> WORK REQUIRED
Up to and including the line with "def Obligations.WordIsTheInstructionOfItsRow : Prop", copy the records below exactly from their first line.

> EXERCISE INPUT
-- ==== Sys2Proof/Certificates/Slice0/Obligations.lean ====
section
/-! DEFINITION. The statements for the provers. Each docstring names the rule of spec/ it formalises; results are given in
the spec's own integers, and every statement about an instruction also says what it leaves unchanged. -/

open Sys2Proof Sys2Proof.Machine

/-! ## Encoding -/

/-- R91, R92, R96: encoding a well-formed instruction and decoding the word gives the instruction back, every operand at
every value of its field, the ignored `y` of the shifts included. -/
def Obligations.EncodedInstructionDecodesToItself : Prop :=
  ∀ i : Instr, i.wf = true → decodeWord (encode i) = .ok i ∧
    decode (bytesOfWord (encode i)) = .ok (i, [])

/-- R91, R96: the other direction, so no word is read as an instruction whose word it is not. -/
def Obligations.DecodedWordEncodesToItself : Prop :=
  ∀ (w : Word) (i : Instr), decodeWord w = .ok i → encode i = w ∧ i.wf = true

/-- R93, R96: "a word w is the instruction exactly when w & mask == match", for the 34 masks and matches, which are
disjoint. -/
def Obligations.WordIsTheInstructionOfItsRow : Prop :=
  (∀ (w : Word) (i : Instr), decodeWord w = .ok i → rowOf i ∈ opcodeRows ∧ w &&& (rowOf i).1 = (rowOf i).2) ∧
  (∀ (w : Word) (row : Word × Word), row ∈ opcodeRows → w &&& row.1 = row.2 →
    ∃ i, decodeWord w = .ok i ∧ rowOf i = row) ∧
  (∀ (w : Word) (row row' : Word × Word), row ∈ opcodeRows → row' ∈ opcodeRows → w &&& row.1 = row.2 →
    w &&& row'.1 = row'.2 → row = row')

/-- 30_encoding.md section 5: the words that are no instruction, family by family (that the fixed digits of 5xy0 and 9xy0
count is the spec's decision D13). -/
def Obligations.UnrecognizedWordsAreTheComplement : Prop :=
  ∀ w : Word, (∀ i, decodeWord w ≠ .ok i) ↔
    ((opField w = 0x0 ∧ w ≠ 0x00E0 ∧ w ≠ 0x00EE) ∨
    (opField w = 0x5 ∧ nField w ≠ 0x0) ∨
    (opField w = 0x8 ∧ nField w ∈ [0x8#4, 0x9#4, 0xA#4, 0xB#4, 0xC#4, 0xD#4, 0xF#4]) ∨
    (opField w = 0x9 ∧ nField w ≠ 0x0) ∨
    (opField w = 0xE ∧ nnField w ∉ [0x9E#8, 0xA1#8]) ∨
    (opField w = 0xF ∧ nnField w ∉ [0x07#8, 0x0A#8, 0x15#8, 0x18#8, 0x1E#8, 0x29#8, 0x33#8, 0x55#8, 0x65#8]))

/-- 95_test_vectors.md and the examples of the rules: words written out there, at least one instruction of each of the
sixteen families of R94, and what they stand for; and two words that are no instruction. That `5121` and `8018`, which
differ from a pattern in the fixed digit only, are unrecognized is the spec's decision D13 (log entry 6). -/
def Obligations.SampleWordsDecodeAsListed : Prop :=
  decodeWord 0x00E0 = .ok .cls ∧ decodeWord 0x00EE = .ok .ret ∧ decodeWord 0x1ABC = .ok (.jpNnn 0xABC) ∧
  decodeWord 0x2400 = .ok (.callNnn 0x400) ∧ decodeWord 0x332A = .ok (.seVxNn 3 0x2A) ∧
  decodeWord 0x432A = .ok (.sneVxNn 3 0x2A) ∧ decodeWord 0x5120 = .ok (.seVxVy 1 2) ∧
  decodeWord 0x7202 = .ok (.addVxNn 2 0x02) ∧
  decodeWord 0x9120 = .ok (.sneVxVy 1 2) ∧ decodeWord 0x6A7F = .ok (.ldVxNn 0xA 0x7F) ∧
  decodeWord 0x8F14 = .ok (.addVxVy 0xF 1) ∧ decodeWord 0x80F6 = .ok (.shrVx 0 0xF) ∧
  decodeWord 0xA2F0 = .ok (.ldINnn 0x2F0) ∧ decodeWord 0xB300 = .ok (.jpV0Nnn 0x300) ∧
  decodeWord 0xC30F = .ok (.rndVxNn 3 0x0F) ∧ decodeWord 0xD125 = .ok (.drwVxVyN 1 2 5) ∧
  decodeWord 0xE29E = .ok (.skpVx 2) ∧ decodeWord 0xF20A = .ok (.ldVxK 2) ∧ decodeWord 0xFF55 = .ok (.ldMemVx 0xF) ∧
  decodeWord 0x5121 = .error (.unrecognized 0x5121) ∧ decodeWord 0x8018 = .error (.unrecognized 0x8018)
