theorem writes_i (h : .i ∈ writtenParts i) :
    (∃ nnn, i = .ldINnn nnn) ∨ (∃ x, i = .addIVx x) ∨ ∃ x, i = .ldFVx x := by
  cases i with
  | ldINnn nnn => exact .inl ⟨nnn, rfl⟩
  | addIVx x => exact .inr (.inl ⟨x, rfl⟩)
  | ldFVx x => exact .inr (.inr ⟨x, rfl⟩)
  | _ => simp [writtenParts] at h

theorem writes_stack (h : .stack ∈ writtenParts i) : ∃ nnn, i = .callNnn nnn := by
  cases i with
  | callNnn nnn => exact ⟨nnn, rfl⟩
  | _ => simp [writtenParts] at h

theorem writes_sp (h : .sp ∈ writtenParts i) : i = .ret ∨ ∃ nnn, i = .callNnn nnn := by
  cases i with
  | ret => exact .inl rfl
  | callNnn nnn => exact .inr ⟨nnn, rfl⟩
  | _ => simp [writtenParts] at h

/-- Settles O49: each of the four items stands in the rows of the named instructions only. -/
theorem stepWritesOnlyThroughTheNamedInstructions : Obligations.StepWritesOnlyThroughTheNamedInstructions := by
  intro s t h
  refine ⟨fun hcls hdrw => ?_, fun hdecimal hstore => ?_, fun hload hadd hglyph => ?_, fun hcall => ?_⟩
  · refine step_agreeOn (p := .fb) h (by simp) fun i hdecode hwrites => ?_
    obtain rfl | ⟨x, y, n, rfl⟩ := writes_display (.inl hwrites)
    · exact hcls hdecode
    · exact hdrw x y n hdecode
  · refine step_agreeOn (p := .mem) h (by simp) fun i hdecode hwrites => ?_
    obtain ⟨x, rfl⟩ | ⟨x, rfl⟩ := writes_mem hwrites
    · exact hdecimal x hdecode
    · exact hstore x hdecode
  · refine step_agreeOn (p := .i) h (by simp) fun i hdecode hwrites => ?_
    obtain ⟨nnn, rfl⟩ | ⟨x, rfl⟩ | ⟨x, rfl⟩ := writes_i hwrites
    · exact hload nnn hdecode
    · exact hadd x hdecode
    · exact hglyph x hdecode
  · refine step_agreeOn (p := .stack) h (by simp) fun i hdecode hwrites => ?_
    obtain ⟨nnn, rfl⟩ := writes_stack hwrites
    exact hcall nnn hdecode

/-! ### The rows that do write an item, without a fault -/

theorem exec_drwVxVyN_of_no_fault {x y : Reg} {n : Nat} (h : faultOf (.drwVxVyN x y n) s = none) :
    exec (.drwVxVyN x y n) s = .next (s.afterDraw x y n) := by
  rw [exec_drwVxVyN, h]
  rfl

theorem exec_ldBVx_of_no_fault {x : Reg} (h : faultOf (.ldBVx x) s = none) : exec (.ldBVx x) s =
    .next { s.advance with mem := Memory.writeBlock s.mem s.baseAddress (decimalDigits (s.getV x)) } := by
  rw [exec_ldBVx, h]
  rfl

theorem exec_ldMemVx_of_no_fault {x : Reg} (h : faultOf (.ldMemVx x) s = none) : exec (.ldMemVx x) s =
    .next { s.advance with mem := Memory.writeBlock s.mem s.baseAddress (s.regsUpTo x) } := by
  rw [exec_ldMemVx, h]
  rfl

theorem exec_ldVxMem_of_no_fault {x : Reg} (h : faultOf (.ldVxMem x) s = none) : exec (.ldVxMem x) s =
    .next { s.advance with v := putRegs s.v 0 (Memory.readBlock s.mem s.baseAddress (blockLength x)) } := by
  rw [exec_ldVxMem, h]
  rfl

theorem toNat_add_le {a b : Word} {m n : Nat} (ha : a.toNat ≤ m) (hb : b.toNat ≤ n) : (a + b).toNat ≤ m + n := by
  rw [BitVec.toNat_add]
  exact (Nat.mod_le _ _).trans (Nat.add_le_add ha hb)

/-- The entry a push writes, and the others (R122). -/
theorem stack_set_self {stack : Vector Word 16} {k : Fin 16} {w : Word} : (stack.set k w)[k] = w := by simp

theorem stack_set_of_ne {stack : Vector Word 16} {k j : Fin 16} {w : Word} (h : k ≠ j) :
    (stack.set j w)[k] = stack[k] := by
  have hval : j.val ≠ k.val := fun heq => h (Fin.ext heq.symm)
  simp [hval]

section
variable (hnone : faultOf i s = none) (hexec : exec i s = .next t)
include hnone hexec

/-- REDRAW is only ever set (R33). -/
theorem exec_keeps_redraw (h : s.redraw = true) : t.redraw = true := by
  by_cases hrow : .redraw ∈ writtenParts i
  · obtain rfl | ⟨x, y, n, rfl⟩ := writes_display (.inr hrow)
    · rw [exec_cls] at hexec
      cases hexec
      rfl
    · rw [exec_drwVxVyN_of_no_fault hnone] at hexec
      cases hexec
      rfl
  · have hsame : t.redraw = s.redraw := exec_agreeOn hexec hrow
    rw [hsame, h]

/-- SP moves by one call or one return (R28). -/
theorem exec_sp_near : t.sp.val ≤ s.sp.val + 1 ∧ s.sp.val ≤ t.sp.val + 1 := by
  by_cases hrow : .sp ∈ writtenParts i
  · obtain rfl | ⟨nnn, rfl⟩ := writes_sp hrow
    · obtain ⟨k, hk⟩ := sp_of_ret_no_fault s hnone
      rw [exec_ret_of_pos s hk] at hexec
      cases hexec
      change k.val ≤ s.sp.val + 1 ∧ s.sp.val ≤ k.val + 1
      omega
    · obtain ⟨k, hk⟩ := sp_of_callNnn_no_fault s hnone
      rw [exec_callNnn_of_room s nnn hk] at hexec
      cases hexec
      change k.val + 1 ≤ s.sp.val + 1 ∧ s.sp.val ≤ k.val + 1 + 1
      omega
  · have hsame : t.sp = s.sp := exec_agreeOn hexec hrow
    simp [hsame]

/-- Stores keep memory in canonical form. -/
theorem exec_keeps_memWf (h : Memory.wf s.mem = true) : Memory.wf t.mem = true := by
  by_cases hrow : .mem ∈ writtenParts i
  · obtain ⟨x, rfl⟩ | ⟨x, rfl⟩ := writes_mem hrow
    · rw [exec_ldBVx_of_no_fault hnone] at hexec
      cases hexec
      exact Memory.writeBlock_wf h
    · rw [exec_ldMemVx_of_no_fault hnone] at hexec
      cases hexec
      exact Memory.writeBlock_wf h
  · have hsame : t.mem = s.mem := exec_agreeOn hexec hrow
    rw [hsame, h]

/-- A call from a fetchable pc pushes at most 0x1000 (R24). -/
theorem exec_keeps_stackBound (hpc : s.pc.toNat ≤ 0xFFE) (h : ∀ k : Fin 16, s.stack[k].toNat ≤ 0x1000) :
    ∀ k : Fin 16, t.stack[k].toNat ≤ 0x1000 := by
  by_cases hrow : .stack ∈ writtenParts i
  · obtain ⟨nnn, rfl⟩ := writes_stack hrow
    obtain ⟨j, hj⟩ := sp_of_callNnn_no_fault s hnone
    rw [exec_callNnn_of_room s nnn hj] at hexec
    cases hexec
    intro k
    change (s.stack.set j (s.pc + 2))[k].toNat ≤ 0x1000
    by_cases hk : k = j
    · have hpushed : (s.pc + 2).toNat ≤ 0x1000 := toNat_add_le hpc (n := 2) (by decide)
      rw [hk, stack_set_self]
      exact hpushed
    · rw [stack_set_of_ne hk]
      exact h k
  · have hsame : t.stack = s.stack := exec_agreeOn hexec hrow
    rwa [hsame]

> ANSWER SECTION
-- ==== Sys2Proof/Certificates/Slice0/Obligations.lean ====
section
/-! DEFINITION. The statements for the provers. Each docstring names the rule of spec/ it formalises; results are given in
the spec's own integers, and every statement about an instruction also says what it leaves unchanged. -/

open Sys2Proof Sys2Proof.Machine

/-! ## Encoding -/

/-- R91, R92, R96: encoding a well-formed instruction and decoding the word gives the instruction back, every operand at
every value of its field, the ignored `y` of the shifts included. -/
def Obligations.EncodedInstructionDecodesToItself : Prop :=
  ∀ i : Instr, i.wf = true → decodeWord (encode i) = .ok i ∧
    decode (bytesOfWord (encode i)) = .ok (i, [])

/-- R91, R96: the other direction, so no word is read as an instruction whose word it is not. -/
def Obligations.DecodedWordEncodesToItself : Prop :=
  ∀ (w : Word) (i : Instr), decodeWord w = .ok i → encode i = w ∧ i.wf = true

/-- R93, R96: "a word w is the instruction exactly when w & mask == match", for the 34 masks and matches, which are
disjoint. -/
def Obligations.WordIsTheInstructionOfItsRow : Prop :=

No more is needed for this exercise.